B₄C-HfB₂ composites were successfully produced by pressureless sintering of boron carbide with the addition of hafnium carbide powder. The sintering of boron carbide was strongly promoted by the addition of HfC, which is attributed to the removal of the boron oxide impurity layer by the reaction of in situ-formed carbon. A dense composite with a densification of >95% was obtained at 2250 °C under argon by B₄C with 40 wt.% HfC in the starting powder.

HfC addition to B₄C was found to strongly affect the thermoelectric properties of boron carbide ceramic. More highly electrically conductive HfB₂ phase was formed with increasing amounts of HfC, resulting in a decrease of the Seebeck coefficient and an increase of the electrical conductivity of the composites, simultaneously.
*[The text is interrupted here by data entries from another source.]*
/-- 05 section 5.11, the whole instant. -/
theorem test_steering_instant :
    (let t := after .steeringInstant track
     t.steer.rf = 4454 ∧ t.steer.rp = 100000 ∧ t.clock.rate = 104454 ∧ t.steer.holdover = some (-3210) ∧ t.steer.bound = 203
      ∧ t.steer.grade = .anchored ∧ t.steer.state = .track ∧ t.steer.incomplete = true ∧ t.steer.rateLimit = false
      ∧ t.steer.latest = some ⟨31392, 2240, some .agreed, 5, 3, .slew, true⟩) := by decide +kernel

/-- 05 section 5.12, instant A: C = +3,000,000.0 ns while an entry is FIXED. -/
theorem test_deferred_step :
    (let s := { serving { entry12 .fixed with tn := some 20000000, tc := some 20000600 } 20000250 track with
        steer := { track.steer with rf := 4454 }
        peers := [peer 3 768000002 465920 .agreed 50, peer 5 767999998 465920 .agreed 50, peer 7 768000000 465920 .agreed 50,
                  peer 9 768000010 465920 .agreed 50] }
     let t := after .steeringInstant s
     t.steer.rf = 1000000 ∧ t.steer.rp = 100000 ∧ t.clock.rate = 1000000 ∧ t.steer.unlockRun = 1 ∧ t.steer.incomplete = true
      ∧ t.steer.rateLimit = true ∧ t.steer.stepDeferred = true ∧ t.steer.state = .track
      ∧ t.clock.present = s.clock.present) := by decide +kernel

/-- 06 section 6.9: a bad edge demotes ANCHORED to AGREED and keeps U. -/
theorem test_bad_edge :
    (let t := after .edge { track with
        ref := { track.ref with label := some ⟨5001, false⟩ }
        steer := { track.steer with bound := 203, latest := some ⟨31392, 2240, some .agreed, 5, 3, .slew, true⟩ } }
     t.steer.grade = .agreed ∧ t.steer.bound = 203 ∧ t.ref.state = .seeking ∧ t.ref.verdict = .unlocked ∧ t.stamp.gradeMark = true
      ∧ t.evid.queue.map (fun r => r.body.kind) = [.reference, .grade]) := by decide +kernel

/-- 06 section 6.9: the first instant without a combination, and the one at which U passes Limit_G. -/
theorem test_no_combination :
    (let s := fun u g st => { track with
        ref := Reference.powerOn, peers := [], steer := { track.steer with bound := u, grade := g, state := st } }
     (after .steeringInstant (s 983 .agreed .track)).steer.bound = 1008
      ∧ (after .steeringInstant (s 983 .agreed .track)).steer.grade = .holdover
      ∧ (after .steeringInstant (s 983 .agreed .track)).steer.state = .holdover
      ∧ (after .steeringInstant (s 4983 .holdover .holdover)).steer.grade = .free) := by decide +kernel

/-- 07 section 7.7, event 2: request A sets the cut of group 7 and closes the open batch of 40. -/
theorem test_stamp_sets_cut :
    (let e : Entry := { entry12 .fixed with group := 7, tn := some 20000000, tc := some 20000600 }
     let s := { serving e 0 track with
       clock := ⟨true, 20000599999960 * 256, 0, 0⟩
       stamp := { StampUnit.powerOn with
         requests := [⟨0, 0, 7, 5⟩], nextSeq := some 8401, floor := 20000599999700, floorSeq := some 8400
         batch := some ⟨8361, 40, 0, 20000000000000, 20000599999700, 0⟩ } }
     let t := after .stampEvent s
     t.stamp.responses = [.issued ⟨0, 8401, 20000600000000, .up, false, false, false, .closed, .anchored, 210, 5⟩]
      ∧ t.entries[3].cut = some 8401 ∧ t.stamp.floor = 20000600000000 ∧ t.stamp.floorSeq = some 8401
      ∧ t.stamp.batch.map (fun b => (b.first, b.count, b.held)) = some (8401, 1, 0)
      ∧ t.evid.queue.map (fun r => r.body.kind) = [.batch]) := by decide +kernel

/-- 07 section 7.7, event 7: the close of group 9 cuts at the next sequence and closes the batch of 3. -/
theorem test_close_cuts :
    (let e : Entry := { entry12 .fixed with group := 9, tn := some 20000000, tc := some 20000601 }
     let s := { serving e 20000601 track with
       stamp := { StampUnit.powerOn with
         nextSeq := some 8404, floor := 20000600000000, floorSeq := some 8401
         batch := some ⟨8401, 3, 1, 20000600000000, 20000600000000, 0⟩ } }
     let t := after (.closeInstant 3) s
     t.entries[3].state = .closed ∧ t.entries[3].cut = some 8404 ∧ t.stamp.floor = 20000601000000 ∧ t.stamp.floorSeq = some 8404
      ∧ t.stamp.batch = none ∧ t.evid.queue.map (fun r => r.body.kind) = [.batch, .close]) := by decide +kernel

/-- 08 section 8.12: the sums of station 1 and of station 6. -/
theorem test_tally_offsets :
    (let e := fun (own : Nat) (xs : List (Nat × BitVec 32)) => { entry12 .drawing with drawn := true, ownShare := some (BitVec.ofNat 32 own), shares := xs }
     ownOffset (e 3000000000 [(4, 2100000000#32), (6, 1234567890#32)]) = 20594
      ∧ memberSet 1 (e 3000000000 [(4, 2100000000#32), (6, 1234567890#32)]) = 82#16
      ∧ ownOffset (e 1234567890 [(1, 3000000000#32)]) = 7890 ∧ memberSet 6 (e 1234567890 [(1, 3000000000#32)]) = 66#16) := by
  decide +kernel

/-- The entry of station 6 there, with its three tallies, seen by a station with id `own`. -/
def tallied : Entry := { entry12 .tallying with
  tallies := [(1, .tally 82 20594), (4, .tally 82 20594), (6, .tally 66 7890)] }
A metallic conduction mechanism dominates for HfC additions ≥20 wt.% of the initial mixture.

Based on the sintered B₄C-HfB₂ composites, functional thermocouples were successfully tested at temperatures up to 547 °C (ΔT = 502 K). The produced high thermoelectric voltage of the thermocouples shows a promising potential of the composites for temperature measurement applications. Further tests up to 2000 °C will be carried out to evaluate the high-temperature functionality of the thermocouples in the future.